**Task details**
Retype, word for word, every line of the records below starting at the one that contains "s.tlb := rfl" and ending at the one that contains "s.rakeCe := rfl"; include both of those lines and nothing more.

**Data provided**
/-! ### State.setReg -/

@[simp] theorem State.setReg_regs (s : State) (r : Reg) (v : Nat) : (s.setReg r v).regs = Map.putD s.regs r.key r.resetVal v := rfl
@[simp] theorem State.setReg_mboxReq (s : State) (r : Reg) (v : Nat) : (s.setReg r v).mboxReq = s.mboxReq := rfl
@[simp] theorem State.setReg_mboxRsp (s : State) (r : Reg) (v : Nat) : (s.setReg r v).mboxRsp = s.mboxRsp := rfl
@[simp] theorem State.setReg_heap (s : State) (r : Reg) (v : Nat) : (s.setReg r v).heap = s.heap := rfl
@[simp] theorem State.setReg_heapPoison (s : State) (r : Reg) (v : Nat) : (s.setReg r v).heapPoison = s.heapPoison := rfl
@[simp] theorem State.setReg_repair (s : State) (r : Reg) (v : Nat) : (s.setReg r v).repair = s.repair := rfl
@[simp] theorem State.setReg_pool (s : State) (r : Reg) (v : Nat) : (s.setReg r v).pool = s.pool := rfl
@[simp] theorem State.setReg_poolPoison (s : State) (r : Reg) (v : Nat) : (s.setReg r v).poolPoison = s.poolPoison := rfl
@[simp] theorem State.setReg_hostMem (s : State) (r : Reg) (v : Nat) : (s.setReg r v).hostMem = s.hostMem := rfl
@[simp] theorem State.setReg_hostPoison (s : State) (r : Reg) (v : Nat) : (s.setReg r v).hostPoison = s.hostPoison := rfl
@[simp] theorem State.setReg_badSectors (s : State) (r : Reg) (v : Nat) : (s.setReg r v).badSectors = s.badSectors := rfl
@[simp] theorem State.setReg_badRows (s : State) (r : Reg) (v : Nat) : (s.setReg r v).badRows = s.badRows := rfl
@[simp] theorem State.setReg_silicon (s : State) (r : Reg) (v : Nat) : (s.setReg r v).silicon = s.silicon := rfl
@[simp] theorem State.setReg_groups (s : State) (r : Reg) (v : Nat) : (s.setReg r v).groups = s.groups := rfl
@[simp] theorem State.setReg_launches (s : State) (r : Reg) (v : Nat) : (s.setReg r v).launches = s.launches := rfl
@[simp] theorem State.setReg_acc (s : State) (r : Reg) (v : Nat) : (s.setReg r v).acc = s.acc := rfl
@[simp] theorem State.setReg_accCtx (s : State) (r : Reg) (v : Nat) : (s.setReg r v).accCtx = s.accCtx := rfl
@[simp] theorem State.setReg_mtxHolder (s : State) (r : Reg) (v : Nat) : (s.setReg r v).mtxHolder = s.mtxHolder := rfl
@[simp] theorem State.setReg_mtx (s : State) (r : Reg) (v : Nat) : (s.setReg r v).mtx = s.mtx := rfl
@[simp] theorem State.setReg_dma (s : State) (r : Reg) (v : Nat) : (s.setReg r v).dma = s.dma := rfl
@[simp] theorem State.setReg_rmo (s : State) (r : Reg) (v : Nat) : (s.setReg r v).rmo = s.rmo := rfl
@[simp] theorem State.setReg_routes (s : State) (r : Reg) (v : Nat) : (s.setReg r v).routes = s.routes := rfl
@[simp] theorem State.setReg_modeChg (s : State) (r : Reg) (v : Nat) : (s.setReg r v).modeChg = s.modeChg := rfl
@[simp] theorem State.setReg_outOfService (s : State) (r : Reg) (v : Nat) : (s.setReg r v).outOfService = s.outOfService := rfl
@[simp] theorem State.setReg_sharedChg (s : State) (r : Reg) (v : Nat) : (s.setReg r v).sharedChg = s.sharedChg := rfl
@[simp] theorem State.setReg_residents (s : State) (r : Reg) (v : Nat) : (s.setReg r v).residents = s.residents := rfl
@[simp] theorem State.setReg_ctxs (s : State) (r : Reg) (v : Nat) : (s.setReg r v).ctxs = s.ctxs := rfl
@[simp] theorem State.setReg_failed (s : State) (r : Reg) (v : Nat) : (s.setReg r v).failed = s.failed := rfl
@[simp] theorem State.setReg_queues (s : State) (r : Reg) (v : Nat) : (s.setReg r v).queues = s.queues := rfl
@[simp] theorem State.setReg_lastServed (s : State) (r : Reg) (v : Nat) : (s.setReg r v).lastServed = s.lastServed := rfl
@[simp] theorem State.setReg_cmdBusy (s : State) (r : Reg) (v : Nat) : (s.setReg r v).cmdBusy = s.cmdBusy := rfl
@[simp] theorem State.setReg_switching (s : State) (r : Reg) (v : Nat) : (s.setReg r v).switching = s.switching := rfl
@[simp] theorem State.setReg_evictedFrom (s : State) (r : Reg) (v : Nat) : (s.setReg r v).evictedFrom = s.evictedFrom := rfl
@[simp] theorem State.setReg_tlb (s : State) (r : Reg) (v : Nat) : (s.setReg r v).tlb = s.tlb := rfl
@[simp] theorem State.setReg_utlb (s : State) (r : Reg) (v : Nat) : (s.setReg r v).utlb = s.utlb := rfl
@[simp] theorem State.setReg_wc1 (s : State) (r : Reg) (v : Nat) : (s.setReg r v).wc1 = s.wc1 := rfl
@[simp] theorem State.setReg_wc2 (s : State) (r : Reg) (v : Nat) : (s.setReg r v).wc2 = s.wc2 := rfl
@[simp] theorem State.setReg_walkQ (s : State) (r : Reg) (v : Nat) : (s.setReg r v).walkQ = s.walkQ := rfl
@[simp] theorem State.setReg_invs (s : State) (r : Reg) (v : Nat) : (s.setReg r v).invs = s.invs := rfl
@[simp] theorem State.setReg_heldRecs (s : State) (r : Reg) (v : Nat) : (s.setReg r v).heldRecs = s.heldRecs := rfl
@[simp] theorem State.setReg_posted (s : State) (r : Reg) (v : Nat) : (s.setReg r v).posted = s.posted := rfl
@[simp] theorem State.setReg_windows (s : State) (r : Reg) (v : Nat) : (s.setReg r v).windows = s.windows := rfl
@[simp] theorem State.setReg_coh (s : State) (r : Reg) (v : Nat) : (s.setReg r v).coh = s.coh := rfl
@[simp] theorem State.setReg_narrow (s : State) (r : Reg) (v : Nat) : (s.setReg r v).narrow = s.narrow := rfl
@[simp] theorem State.setReg_nmiss (s : State) (r : Reg) (v : Nat) : (s.setReg r v).nmiss = s.nmiss := rfl
@[simp] theorem State.setReg_ncacheChg (s : State) (r : Reg) (v : Nat) : (s.setReg r v).ncacheChg = s.ncacheChg := rfl
@[simp] theorem State.setReg_icache (s : State) (r : Reg) (v : Nat) : (s.setReg r v).icache = s.icache := rfl
@[simp] theorem State.setReg_ras (s : State) (r : Reg) (v : Nat) : (s.setReg r v).ras = s.ras := rfl
@[simp] theorem State.setReg_bitternLog (s : State) (r : Reg) (v : Nat) : (s.setReg r v).bitternLog = s.bitternLog := rfl
@[simp] theorem State.setReg_rakeCe (s : State) (r : Reg) (v : Nat) : (s.setReg r v).rakeCe = s.rakeCe := rfl
@[simp] theorem State.setReg_bittern (s : State) (r : Reg) (v : Nat) : (s.setReg r v).bittern = s.bittern := rfl
@[simp] theorem State.setReg_suspects (s : State) (r : Reg) (v : Nat) : (s.setReg r v).suspects = s.suspects := rfl
@[simp] theorem State.setReg_resetQ (s : State) (r : Reg) (v : Nat) : (s.setReg r v).resetQ = s.resetQ := rfl
@[simp] theorem State.setReg_hung (s : State) (r : Reg) (v : Nat) : (s.setReg r v).hung = s.hung := rfl
@[simp] theorem State.setReg_guilty (s : State) (r : Reg) (v : Nat) : (s.setReg r v).guilty = s.guilty := rfl
@[simp] theorem State.setReg_dieReset (s : State) (r : Reg) (v : Nat) : (s.setReg r v).dieReset = s.dieReset := rfl
@[simp] theorem State.setReg_quarantined (s : State) (r : Reg) (v : Nat) : (s.setReg r v).quarantined = s.quarantined := rfl
@[simp] theorem State.setReg_sluiced (s : State) (r : Reg) (v : Nat) : (s.setReg r v).sluiced = s.sluiced := rfl
@[simp] theorem State.setReg_partOps (s : State) (r : Reg) (v : Nat) : (s.setReg r v).partOps = s.partOps := rfl
@[simp] theorem State.setReg_lastTag (s : State) (r : Reg) (v : Nat) : (s.setReg r v).lastTag = s.lastTag := rfl
@[simp] theorem State.setReg_commit (s : State) (r : Reg) (v : Nat) : (s.setReg r v).commit = s.commit := rfl
@[simp] theorem State.setReg_adopted (s : State) (r : Reg) (v : Nat) : (s.setReg r v).adopted = s.adopted := rfl
@[simp] theorem State.setReg_sessions (s : State) (r : Reg) (v : Nat) : (s.setReg r v).sessions = s.sessions := rfl
@[simp] theorem State.setReg_txq (s : State) (r : Reg) (v : Nat) : (s.setReg r v).txq = s.txq := rfl
@[simp] theorem State.setReg_deficits (s : State) (r : Reg) (v : Nat) : (s.setReg r v).deficits = s.deficits := rfl
@[simp] theorem State.setReg_power (s : State) (r : Reg) (v : Nat) : (s.setReg r v).power = s.power := rfl
@[simp] theorem State.setReg_boot (s : State) (r : Reg) (v : Nat) : (s.setReg r v).boot = s.boot := rfl
@[simp] theorem State.setReg_flash (s : State) (r : Reg) (v : Nat) : (s.setReg r v).flash = s.flash := rfl
@[simp] theorem State.setReg_msix (s : State) (r : Reg) (v : Nat) : (s.setReg r v).msix = s.msix := rfl
@[simp] theorem State.setReg_cfg (s : State) (r : Reg) (v : Nat) : (s.setReg r v).cfg = s.cfg := rfl
@[simp] theorem State.setReg_pins (s : State) (r : Reg) (v : Nat) : (s.setReg r v).pins = s.pins := rfl
@[simp] theorem State.setReg_weirCtr (s : State) (r : Reg) (v : Nat) : (s.setReg r v).weirCtr = s.weirCtr := rfl
@[simp] theorem State.setReg_panCtr (s : State) (r : Reg) (v : Nat) : (s.setReg r v).panCtr = s.panCtr := rfl
@[simp] theorem State.setReg_mbox (s : State) (r : Reg) (v : Nat) : (s.setReg r v).mbox = s.mbox := rfl
@[simp] theorem State.setReg_nextId (s : State) (r : Reg) (v : Nat) : (s.setReg r v).nextId = s.nextId := rfl
@[simp] theorem State.setReg_freeIx (s : State) (r : Reg) (v : Nat) : (s.setReg r v).freeIx = s.freeIx := rfl
@[simp] theorem State.setReg_out (s : State) (r : Reg) (v : Nat) : (s.setReg r v).out = s.out := rfl
@[simp] theorem State.setReg_pending (s : State) (r : Reg) (v : Nat) : (s.setReg r v).pending = s.pending := rfl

**Answer space**
@[simp] theorem State.setReg_tlb (s : State) (r : Reg) (v : Nat) : (s.setReg r v).tlb = s.tlb := rfl
@[simp] theorem State.setReg_utlb (s : State) (r : Reg) (v : Nat) : (s.setReg r v).utlb = s.utlb := rfl
@[simp] theorem State.setReg_wc1 (s : State) (r : Reg) (v : Nat) : (s.setReg r v).wc1 = s.wc1 := rfl
@[simp] theorem State.setReg_wc2 (s : State) (r : Reg) (v : Nat) : (s.setReg r v).wc2 = s.wc2 := rfl
@[simp] theorem State.setReg_walkQ (s : State) (r : Reg) (v : Nat) : (s.setReg r v).walkQ = s.walkQ := rfl
@[simp] theorem State.setReg_invs (s : State) (r : Reg) (v : Nat) : (s.setReg r v).invs = s.invs := rfl
@[simp] theorem State.setReg_heldRecs (s : State) (r : Reg) (v : Nat) : (s.setReg r v).heldRecs = s.heldRecs := rfl
@[simp] theorem State.setReg_posted (s : State) (r : Reg) (v : Nat) : (s.setReg r v).posted = s.posted := rfl
@[simp] theorem State.setReg_windows (s : State) (r : Reg) (v : Nat) : (s.setReg r v).windows = s.windows := rfl
@[simp] theorem State.setReg_coh (s : State) (r : Reg) (v : Nat) : (s.setReg r v).coh = s.coh := rfl
@[simp] theorem State.setReg_narrow (s : State) (r : Reg) (v : Nat) : (s.setReg r v).narrow = s.narrow := rfl
@[simp] theorem State.setReg_nmiss (s : State) (r : Reg) (v : Nat) : (s.setReg r v).nmiss = s.nmiss := rfl
@[simp] theorem State.setReg_ncacheChg (s : State) (r : Reg) (v : Nat) : (s.setReg r v).ncacheChg = s.ncacheChg := rfl
@[simp] theorem State.setReg_icache (s : State) (r : Reg) (v : Nat) : (s.setReg r v).icache = s.icache := rfl
@[simp] theorem State.setReg_ras (s : State) (r : Reg) (v : Nat) : (s.setReg r v).ras = s.ras := rfl
@[simp] theorem State.setReg_bitternLog (s : State) (r : Reg) (v : Nat) : (s.setReg r v).bitternLog = s.bitternLog := rfl
@[simp] theorem State.setReg_rakeCe (s : State) (r : Reg) (v : Nat) : (s.setReg r v).rakeCe = s.rakeCe := rfl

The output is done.